═════ PROVIDED INFORMATION

-- ==== Sys2Proof/Decode.lean ====
section
/-! DEFINITION. The command a word spells. The rows of spec/opcode_table.json give no bits; the words that the spec does give are
those of the Sheaf instruction set (R159, Tables 7.1 and 7.3 to 7.8), of 32 bits each. Every other command comes from outside as an
operation with its operands, and no word spells it. -/

namespace Sys2Proof

/-- Bits [lo + n − 1 : lo] of a word. -/
def wordField (w lo n : Nat) : Nat := w / 2 ^ lo % 2 ^ n

/-- The operand fields of an instruction word (Table 7.1). -/
def wordOpnd (w : Nat) : Opnd := ⟨wordField w 23 3, wordField w 22 1 == 1, wordField w 21 1 == 1, wordField w 0 21⟩

/-- Bit, branch and store opcodes (Tables 7.3 to 7.5), 0x00 to 0x1F; the opcodes between are reserved. -/
def decodeBitOp (op : Nat) (o : Opnd) : Instr :=
  match op with
  | 0x00 => .ld o | 0x01 => .ldn o | 0x02 => .and o | 0x03 => .andn o | 0x04 => .or o | 0x05 => .orn o | 0x06 => .xor o
  | 0x07 => .xorn o | 0x08 => .not o | 0x09 => .ldim o | 0x0A => .shu o | 0x0B => .shd o | 0x0C => .any o | 0x0D => .all o
  | 0x10 => .open_ o | 0x11 => .orb o | 0x12 => .andb o | 0x13 => .xorb o | 0x14 => .dup o | 0x15 => .pop o | 0x16 => .peek o
  | 0x17 => .drop o | 0x18 => .st o | 0x19 => .stn o | 0x1A => .set o | 0x1B => .rst o | 0x1C => .tgl o
  | n => .reservedOpcode n o

/-- Edge, timer, counter, word and control opcodes (Tables 7.6 to 7.8), 0x20 to 0x3F. -/
def decodeWordOp (op : Nat) (o : Opnd) : Instr :=
  match op with
  | 0x20 => .edr o | 0x21 => .edf o | 0x22 => .ton o | 0x23 => .tof o | 0x24 => .tp o | 0x25 => .ctu o | 0x26 => .ctd o
  | 0x27 => .ctud o | 0x28 => .wld o | 0x29 => .wst o | 0x2A => .wadd o | 0x2B => .wsub o | 0x2C => .wmul o | 0x2D => .wdiv o
  | 0x2E => .wand o | 0x2F => .wor o | 0x30 => .weq o | 0x31 => .wne o | 0x32 => .wlt o | 0x33 => .wle o | 0x34 => .wgt o
  | 0x35 => .wge o | 0x36 => .wlim o | 0x37 => .wsel o | 0x38 => .tsel o | 0x39 => .trun o | 0x3A => .jmpc o | 0x3B => .jmp o
  | 0x3C => .call o | 0x3D => .ret o | 0x3E => .mark o | 0x3F => .end_ o
  | n => .reservedOpcode n o

/-- The Sheaf instruction that a 32-bit word spells. -/
def decodeSheaf (w : Nat) : Instr :=
  let op := wordField w 26 6
  if op < 0x20 then decodeBitOp op (wordOpnd w) else decodeWordOp op (wordOpnd w)

/-- The command that an `nbits`-bit word spells: a Sheaf instruction for 32 bits, and else none. -/
def decodeTableWord (nbits w : Nat) : Option Instr := if nbits = 32 then some (decodeSheaf w) else none

end Sys2Proof
end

══════════

Repeat the whole listing exactly, with no omissions.

-- ==== Sys2Proof/Decode.lean ====
section
/-! DEFINITION. The command a word spells. The rows of spec/opcode_table.json give no bits; the words that the spec does give are
those of the Sheaf instruction set (R159, Tables 7.1 and 7.3 to 7.8), of 32 bits each. Every other command comes from outside as an
operation with its operands, and no word spells it. -/

namespace Sys2Proof

/-- Bits [lo + n − 1 : lo] of a word. -/
def wordField (w lo n : Nat) : Nat := w / 2 ^ lo % 2 ^ n

/-- The operand fields of an instruction word (Table 7.1). -/
def wordOpnd (w : Nat) : Opnd := ⟨wordField w 23 3, wordField w 22 1 == 1, wordField w 21 1 == 1, wordField w 0 21⟩

/-- Bit, branch and store opcodes (Tables 7.3 to 7.5), 0x00 to 0x1F; the opcodes between are reserved. -/
def decodeBitOp (op : Nat) (o : Opnd) : Instr :=
  match op with
  | 0x00 => .ld o | 0x01 => .ldn o | 0x02 => .and o | 0x03 => .andn o | 0x04 => .or o | 0x05 => .orn o | 0x06 => .xor o
  | 0x07 => .xorn o | 0x08 => .not o | 0x09 => .ldim o | 0x0A => .shu o | 0x0B => .shd o | 0x0C => .any o | 0x0D => .all o
  | 0x10 => .open_ o | 0x11 => .orb o | 0x12 => .andb o | 0x13 => .xorb o | 0x14 => .dup o | 0x15 => .pop o | 0x16 => .peek o
  | 0x17 => .drop o | 0x18 => .st o | 0x19 => .stn o | 0x1A => .set o | 0x1B => .rst o | 0x1C => .tgl o
  | n => .reservedOpcode n o

/-- Edge, timer, counter, word and control opcodes (Tables 7.6 to 7.8), 0x20 to 0x3F. -/
def decodeWordOp (op : Nat) (o : Opnd) : Instr :=
  match op with
  | 0x20 => .edr o | 0x21 => .edf o | 0x22 => .ton o | 0x23 => .tof o | 0x24 => .tp o | 0x25 => .ctu o | 0x26 => .ctd o
  | 0x27 => .ctud o | 0x28 => .wld o | 0x29 => .wst o | 0x2A => .wadd o | 0x2B => .wsub o | 0x2C => .wmul o | 0x2D => .wdiv o
  | 0x2E => .wand o | 0x2F => .wor o | 0x30 => .weq o | 0x31 => .wne o | 0x32 => .wlt o | 0x33 => .wle o | 0x34 => .wgt o
  | 0x35 => .wge o | 0x36 => .wlim o | 0x37 => .wsel o | 0x38 => .tsel o | 0x39 => .trun o | 0x3A => .jmpc o | 0x3B => .jmp o
  | 0x3C => .call o | 0x3D => .ret o | 0x3E => .mark o | 0x3F => .end_ o
  | n => .reservedOpcode n o

/-- The Sheaf instruction that a 32-bit word spells. -/
def decodeSheaf (w : Nat) : Instr :=
  let op := wordField w 26 6
  if op < 0x20 then decodeBitOp op (wordOpnd w) else decodeWordOp op (wordOpnd w)

/-- The command that an `nbits`-bit word spells: a Sheaf instruction for 32 bits, and else none. -/
def decodeTableWord (nbits w : Nat) : Option Instr := if nbits = 32 then some (decodeSheaf w) else none

end Sys2Proof
end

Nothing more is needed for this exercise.